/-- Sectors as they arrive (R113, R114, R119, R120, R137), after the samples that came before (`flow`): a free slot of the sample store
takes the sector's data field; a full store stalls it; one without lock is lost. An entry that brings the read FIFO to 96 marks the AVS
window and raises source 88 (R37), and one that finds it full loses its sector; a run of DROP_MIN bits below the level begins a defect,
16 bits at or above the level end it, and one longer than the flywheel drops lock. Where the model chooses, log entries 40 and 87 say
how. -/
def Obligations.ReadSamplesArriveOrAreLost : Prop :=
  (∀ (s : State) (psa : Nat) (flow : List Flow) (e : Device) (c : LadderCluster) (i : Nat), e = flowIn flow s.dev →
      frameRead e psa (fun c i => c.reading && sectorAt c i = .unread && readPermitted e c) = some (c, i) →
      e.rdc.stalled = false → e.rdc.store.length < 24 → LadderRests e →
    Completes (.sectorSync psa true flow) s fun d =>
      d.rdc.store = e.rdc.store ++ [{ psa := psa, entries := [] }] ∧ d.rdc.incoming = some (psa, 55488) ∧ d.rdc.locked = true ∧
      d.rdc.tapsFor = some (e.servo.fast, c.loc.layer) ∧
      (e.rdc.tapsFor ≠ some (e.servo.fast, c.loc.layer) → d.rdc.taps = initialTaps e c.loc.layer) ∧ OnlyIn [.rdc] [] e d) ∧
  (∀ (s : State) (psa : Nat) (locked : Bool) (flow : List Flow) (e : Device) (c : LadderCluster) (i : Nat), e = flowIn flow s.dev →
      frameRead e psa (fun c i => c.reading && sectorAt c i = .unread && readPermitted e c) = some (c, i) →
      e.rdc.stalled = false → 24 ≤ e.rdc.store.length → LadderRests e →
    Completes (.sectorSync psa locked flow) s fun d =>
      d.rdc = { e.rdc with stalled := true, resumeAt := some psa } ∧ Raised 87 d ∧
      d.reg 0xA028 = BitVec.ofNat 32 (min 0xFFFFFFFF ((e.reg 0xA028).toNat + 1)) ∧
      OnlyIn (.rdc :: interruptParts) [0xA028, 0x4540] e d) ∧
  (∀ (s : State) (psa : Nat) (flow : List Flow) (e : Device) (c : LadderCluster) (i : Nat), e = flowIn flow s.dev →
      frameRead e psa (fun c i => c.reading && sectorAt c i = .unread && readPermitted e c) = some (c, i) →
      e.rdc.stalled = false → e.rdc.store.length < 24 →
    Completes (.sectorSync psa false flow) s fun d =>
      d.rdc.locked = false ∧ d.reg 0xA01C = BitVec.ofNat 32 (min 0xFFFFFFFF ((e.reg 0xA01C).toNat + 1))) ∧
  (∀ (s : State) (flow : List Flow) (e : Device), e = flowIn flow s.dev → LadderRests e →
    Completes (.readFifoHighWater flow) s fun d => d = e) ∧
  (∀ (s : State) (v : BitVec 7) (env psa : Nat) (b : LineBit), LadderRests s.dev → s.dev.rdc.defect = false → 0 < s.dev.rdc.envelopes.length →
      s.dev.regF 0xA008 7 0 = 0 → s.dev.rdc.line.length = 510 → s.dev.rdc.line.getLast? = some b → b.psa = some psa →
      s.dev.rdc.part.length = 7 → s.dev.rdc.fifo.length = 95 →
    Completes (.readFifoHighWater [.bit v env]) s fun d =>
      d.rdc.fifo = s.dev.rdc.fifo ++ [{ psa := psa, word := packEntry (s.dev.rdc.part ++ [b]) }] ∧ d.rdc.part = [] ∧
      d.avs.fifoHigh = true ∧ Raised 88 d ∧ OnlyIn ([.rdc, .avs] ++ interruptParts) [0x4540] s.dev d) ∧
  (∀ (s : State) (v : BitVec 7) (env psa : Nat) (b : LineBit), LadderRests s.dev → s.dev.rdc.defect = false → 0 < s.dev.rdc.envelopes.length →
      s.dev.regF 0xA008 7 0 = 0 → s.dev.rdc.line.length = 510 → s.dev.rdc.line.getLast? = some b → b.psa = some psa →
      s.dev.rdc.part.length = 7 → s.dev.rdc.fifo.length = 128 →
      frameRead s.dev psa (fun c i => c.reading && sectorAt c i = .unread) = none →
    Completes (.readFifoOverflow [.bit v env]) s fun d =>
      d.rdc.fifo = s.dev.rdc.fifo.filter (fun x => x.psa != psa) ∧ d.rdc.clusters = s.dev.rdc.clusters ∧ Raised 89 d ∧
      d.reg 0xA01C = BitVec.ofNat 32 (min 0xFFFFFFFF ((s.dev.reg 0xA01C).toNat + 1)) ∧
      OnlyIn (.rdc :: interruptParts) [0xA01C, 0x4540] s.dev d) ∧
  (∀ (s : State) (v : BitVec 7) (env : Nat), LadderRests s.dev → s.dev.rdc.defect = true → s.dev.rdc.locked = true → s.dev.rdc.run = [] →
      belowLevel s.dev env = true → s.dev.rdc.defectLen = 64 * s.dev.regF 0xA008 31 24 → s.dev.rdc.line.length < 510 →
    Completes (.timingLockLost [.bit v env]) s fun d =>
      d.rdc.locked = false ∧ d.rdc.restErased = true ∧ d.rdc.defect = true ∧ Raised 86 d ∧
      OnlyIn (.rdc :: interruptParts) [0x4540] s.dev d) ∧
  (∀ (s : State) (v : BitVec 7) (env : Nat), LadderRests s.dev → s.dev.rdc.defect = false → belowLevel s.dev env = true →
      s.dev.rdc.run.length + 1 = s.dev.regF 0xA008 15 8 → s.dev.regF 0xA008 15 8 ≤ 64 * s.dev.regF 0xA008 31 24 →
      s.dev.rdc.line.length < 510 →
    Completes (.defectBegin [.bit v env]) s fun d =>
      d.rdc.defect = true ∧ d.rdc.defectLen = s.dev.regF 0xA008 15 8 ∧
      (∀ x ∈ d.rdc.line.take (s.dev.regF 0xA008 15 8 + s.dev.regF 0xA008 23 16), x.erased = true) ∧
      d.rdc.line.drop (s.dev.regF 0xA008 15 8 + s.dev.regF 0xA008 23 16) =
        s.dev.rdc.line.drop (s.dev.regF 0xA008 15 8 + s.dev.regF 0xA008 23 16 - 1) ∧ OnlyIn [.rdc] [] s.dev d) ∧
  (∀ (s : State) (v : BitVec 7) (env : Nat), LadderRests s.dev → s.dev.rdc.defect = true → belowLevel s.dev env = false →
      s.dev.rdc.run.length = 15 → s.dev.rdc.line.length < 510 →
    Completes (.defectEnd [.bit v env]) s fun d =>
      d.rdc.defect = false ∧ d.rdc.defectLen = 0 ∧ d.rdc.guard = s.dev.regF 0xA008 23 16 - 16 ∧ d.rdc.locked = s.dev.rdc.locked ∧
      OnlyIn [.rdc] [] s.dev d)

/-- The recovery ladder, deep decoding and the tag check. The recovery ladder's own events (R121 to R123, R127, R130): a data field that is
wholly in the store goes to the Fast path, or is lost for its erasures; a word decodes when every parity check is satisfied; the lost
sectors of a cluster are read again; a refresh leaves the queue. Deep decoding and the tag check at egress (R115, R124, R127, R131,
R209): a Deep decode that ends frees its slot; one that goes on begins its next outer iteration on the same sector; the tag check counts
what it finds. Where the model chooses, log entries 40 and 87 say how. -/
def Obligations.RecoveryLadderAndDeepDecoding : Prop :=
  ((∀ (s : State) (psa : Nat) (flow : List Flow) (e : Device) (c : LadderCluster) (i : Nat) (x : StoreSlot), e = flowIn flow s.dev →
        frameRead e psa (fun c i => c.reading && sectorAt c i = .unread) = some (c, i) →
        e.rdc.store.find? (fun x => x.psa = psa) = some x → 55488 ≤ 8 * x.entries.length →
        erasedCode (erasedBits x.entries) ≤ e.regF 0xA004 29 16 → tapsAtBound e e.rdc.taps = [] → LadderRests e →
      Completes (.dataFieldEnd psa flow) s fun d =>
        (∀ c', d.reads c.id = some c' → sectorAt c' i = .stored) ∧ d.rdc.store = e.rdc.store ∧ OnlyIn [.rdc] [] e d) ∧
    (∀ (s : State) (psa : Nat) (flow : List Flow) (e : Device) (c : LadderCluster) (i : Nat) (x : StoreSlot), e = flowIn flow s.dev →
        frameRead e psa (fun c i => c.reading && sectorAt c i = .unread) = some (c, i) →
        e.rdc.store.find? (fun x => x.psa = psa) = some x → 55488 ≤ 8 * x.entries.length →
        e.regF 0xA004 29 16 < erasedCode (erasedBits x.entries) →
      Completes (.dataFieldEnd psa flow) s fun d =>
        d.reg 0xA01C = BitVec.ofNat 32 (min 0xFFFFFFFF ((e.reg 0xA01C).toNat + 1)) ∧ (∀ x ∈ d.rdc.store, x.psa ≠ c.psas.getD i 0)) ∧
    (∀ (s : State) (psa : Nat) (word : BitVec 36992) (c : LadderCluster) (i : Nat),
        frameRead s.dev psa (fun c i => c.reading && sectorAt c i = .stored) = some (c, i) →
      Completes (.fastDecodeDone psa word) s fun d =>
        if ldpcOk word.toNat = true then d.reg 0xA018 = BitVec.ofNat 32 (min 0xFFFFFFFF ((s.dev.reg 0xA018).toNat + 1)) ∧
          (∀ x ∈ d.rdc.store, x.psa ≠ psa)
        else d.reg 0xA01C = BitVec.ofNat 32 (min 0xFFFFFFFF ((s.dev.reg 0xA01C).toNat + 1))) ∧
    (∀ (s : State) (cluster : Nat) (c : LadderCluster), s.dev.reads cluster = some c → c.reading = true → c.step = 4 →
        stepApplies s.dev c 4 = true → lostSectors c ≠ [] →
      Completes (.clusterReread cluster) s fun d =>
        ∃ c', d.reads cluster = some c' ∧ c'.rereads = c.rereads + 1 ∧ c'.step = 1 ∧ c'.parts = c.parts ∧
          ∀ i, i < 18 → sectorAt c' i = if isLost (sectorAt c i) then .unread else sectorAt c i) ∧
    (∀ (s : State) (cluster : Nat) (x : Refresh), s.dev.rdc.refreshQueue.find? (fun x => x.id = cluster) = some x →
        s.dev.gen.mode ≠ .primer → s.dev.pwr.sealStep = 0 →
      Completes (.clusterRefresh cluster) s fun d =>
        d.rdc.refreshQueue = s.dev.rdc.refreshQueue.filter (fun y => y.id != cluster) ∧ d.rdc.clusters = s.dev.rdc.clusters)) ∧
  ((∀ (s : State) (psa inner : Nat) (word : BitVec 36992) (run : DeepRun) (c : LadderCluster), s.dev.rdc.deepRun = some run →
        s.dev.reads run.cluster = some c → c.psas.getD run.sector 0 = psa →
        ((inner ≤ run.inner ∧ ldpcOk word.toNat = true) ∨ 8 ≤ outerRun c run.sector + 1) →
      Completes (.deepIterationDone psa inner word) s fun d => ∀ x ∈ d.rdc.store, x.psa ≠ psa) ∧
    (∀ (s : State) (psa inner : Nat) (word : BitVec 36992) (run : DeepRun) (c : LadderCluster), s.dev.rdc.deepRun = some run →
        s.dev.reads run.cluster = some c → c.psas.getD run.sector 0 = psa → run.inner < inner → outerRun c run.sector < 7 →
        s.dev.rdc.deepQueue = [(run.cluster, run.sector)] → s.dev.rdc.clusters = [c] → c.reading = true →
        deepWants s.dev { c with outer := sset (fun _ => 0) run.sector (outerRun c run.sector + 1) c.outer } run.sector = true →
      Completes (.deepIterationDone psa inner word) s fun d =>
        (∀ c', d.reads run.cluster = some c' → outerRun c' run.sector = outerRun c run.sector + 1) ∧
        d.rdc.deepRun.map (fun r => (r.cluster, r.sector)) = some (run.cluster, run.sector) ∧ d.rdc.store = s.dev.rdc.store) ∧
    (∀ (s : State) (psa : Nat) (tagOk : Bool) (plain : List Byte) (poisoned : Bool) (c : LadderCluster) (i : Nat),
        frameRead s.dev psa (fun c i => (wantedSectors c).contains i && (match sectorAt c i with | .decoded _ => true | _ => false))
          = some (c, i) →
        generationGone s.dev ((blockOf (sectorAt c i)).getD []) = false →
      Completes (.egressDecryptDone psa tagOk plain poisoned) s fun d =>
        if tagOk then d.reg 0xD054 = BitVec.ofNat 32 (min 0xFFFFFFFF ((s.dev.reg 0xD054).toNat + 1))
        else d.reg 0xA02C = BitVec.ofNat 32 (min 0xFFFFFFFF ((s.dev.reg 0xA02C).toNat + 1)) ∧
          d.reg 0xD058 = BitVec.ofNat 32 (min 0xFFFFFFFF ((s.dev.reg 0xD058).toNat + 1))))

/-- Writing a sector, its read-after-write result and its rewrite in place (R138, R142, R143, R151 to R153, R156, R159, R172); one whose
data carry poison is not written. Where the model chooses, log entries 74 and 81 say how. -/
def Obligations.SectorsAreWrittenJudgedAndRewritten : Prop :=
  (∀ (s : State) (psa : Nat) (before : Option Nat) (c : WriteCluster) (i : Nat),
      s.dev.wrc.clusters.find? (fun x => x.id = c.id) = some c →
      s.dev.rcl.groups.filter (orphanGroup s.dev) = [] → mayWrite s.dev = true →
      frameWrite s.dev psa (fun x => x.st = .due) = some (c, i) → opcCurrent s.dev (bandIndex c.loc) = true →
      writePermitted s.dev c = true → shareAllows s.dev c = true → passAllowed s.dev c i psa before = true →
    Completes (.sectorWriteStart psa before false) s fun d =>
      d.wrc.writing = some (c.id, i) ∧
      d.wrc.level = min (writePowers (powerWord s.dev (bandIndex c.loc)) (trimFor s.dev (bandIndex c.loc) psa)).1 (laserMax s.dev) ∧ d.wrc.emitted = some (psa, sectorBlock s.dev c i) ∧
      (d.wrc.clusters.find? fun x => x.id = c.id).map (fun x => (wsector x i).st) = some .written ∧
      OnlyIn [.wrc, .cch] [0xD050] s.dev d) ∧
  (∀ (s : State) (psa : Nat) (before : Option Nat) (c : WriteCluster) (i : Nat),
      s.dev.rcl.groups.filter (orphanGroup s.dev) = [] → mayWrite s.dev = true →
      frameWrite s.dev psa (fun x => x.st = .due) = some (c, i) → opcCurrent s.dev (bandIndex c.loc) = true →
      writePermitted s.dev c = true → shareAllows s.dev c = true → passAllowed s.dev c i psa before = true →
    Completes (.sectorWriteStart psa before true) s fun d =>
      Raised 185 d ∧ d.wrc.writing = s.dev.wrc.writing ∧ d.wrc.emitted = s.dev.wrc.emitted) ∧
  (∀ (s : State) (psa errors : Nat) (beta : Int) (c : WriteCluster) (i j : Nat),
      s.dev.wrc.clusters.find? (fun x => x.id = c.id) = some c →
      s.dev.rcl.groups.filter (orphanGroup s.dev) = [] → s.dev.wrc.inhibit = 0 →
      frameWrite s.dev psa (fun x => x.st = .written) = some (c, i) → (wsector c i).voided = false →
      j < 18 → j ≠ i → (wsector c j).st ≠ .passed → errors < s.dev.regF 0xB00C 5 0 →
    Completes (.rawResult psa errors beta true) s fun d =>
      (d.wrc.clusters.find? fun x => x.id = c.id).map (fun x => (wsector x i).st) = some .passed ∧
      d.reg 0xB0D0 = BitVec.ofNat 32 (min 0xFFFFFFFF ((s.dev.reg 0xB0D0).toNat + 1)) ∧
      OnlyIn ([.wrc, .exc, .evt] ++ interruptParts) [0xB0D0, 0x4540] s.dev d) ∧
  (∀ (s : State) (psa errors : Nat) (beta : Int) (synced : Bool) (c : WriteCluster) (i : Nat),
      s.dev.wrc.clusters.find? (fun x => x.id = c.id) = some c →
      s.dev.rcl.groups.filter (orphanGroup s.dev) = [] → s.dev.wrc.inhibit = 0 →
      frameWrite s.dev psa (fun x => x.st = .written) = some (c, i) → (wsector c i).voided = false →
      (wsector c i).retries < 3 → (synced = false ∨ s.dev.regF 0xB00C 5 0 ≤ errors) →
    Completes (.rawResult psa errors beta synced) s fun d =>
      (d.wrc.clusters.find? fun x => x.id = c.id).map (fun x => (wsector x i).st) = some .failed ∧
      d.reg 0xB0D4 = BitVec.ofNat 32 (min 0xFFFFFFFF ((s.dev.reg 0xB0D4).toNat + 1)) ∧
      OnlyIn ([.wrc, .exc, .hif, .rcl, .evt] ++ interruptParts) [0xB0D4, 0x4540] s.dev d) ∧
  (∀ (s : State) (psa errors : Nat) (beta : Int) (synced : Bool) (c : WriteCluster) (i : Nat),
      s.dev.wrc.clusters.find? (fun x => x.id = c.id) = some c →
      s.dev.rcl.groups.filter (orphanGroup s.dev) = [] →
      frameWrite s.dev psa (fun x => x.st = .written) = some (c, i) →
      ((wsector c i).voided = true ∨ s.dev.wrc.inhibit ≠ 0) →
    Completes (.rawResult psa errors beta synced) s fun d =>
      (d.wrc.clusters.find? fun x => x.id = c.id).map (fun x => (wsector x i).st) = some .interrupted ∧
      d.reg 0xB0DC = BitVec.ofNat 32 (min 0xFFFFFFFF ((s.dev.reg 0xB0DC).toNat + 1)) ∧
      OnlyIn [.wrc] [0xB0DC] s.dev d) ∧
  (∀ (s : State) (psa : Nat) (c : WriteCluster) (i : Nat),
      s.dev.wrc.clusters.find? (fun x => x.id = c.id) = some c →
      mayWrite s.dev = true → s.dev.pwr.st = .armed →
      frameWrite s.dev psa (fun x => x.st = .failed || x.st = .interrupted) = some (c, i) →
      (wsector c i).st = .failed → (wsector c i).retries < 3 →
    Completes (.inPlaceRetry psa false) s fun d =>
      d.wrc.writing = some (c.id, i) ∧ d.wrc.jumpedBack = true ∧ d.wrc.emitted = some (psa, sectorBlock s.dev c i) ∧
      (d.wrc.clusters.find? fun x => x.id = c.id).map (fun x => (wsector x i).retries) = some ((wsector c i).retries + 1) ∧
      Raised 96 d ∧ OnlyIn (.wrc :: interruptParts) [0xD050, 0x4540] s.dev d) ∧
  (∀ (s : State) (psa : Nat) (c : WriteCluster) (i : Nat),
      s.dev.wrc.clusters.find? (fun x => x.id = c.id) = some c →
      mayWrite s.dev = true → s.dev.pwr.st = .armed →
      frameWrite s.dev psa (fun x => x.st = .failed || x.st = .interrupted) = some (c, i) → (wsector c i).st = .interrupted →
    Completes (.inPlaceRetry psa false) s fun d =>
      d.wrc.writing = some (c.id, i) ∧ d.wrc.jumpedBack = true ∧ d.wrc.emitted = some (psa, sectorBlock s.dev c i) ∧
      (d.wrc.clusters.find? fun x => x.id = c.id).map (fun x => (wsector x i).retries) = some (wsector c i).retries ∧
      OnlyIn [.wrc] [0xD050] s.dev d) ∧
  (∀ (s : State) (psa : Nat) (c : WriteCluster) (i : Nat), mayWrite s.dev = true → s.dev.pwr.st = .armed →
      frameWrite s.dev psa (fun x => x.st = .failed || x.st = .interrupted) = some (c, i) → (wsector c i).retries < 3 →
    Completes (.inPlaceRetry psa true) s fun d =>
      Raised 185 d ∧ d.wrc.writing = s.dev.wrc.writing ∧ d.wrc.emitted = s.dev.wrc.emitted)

What the task requires: Every line from the line containing "OnlyIn [.wrc] [0xD050] s.dev d) ∧" to the last line of the material above must be repeated exactly, and no other line.

Answer space:
      OnlyIn [.wrc] [0xD050] s.dev d) ∧
  (∀ (s : State) (psa : Nat) (c : WriteCluster) (i : Nat), mayWrite s.dev = true → s.dev.pwr.st = .armed →
      frameWrite s.dev psa (fun x => x.st = .failed || x.st = .interrupted) = some (c, i) → (wsector c i).retries < 3 →
    Completes (.inPlaceRetry psa true) s fun d =>
      Raised 185 d ∧ d.wrc.writing = s.dev.wrc.writing ∧ d.wrc.emitted = s.dev.wrc.emitted)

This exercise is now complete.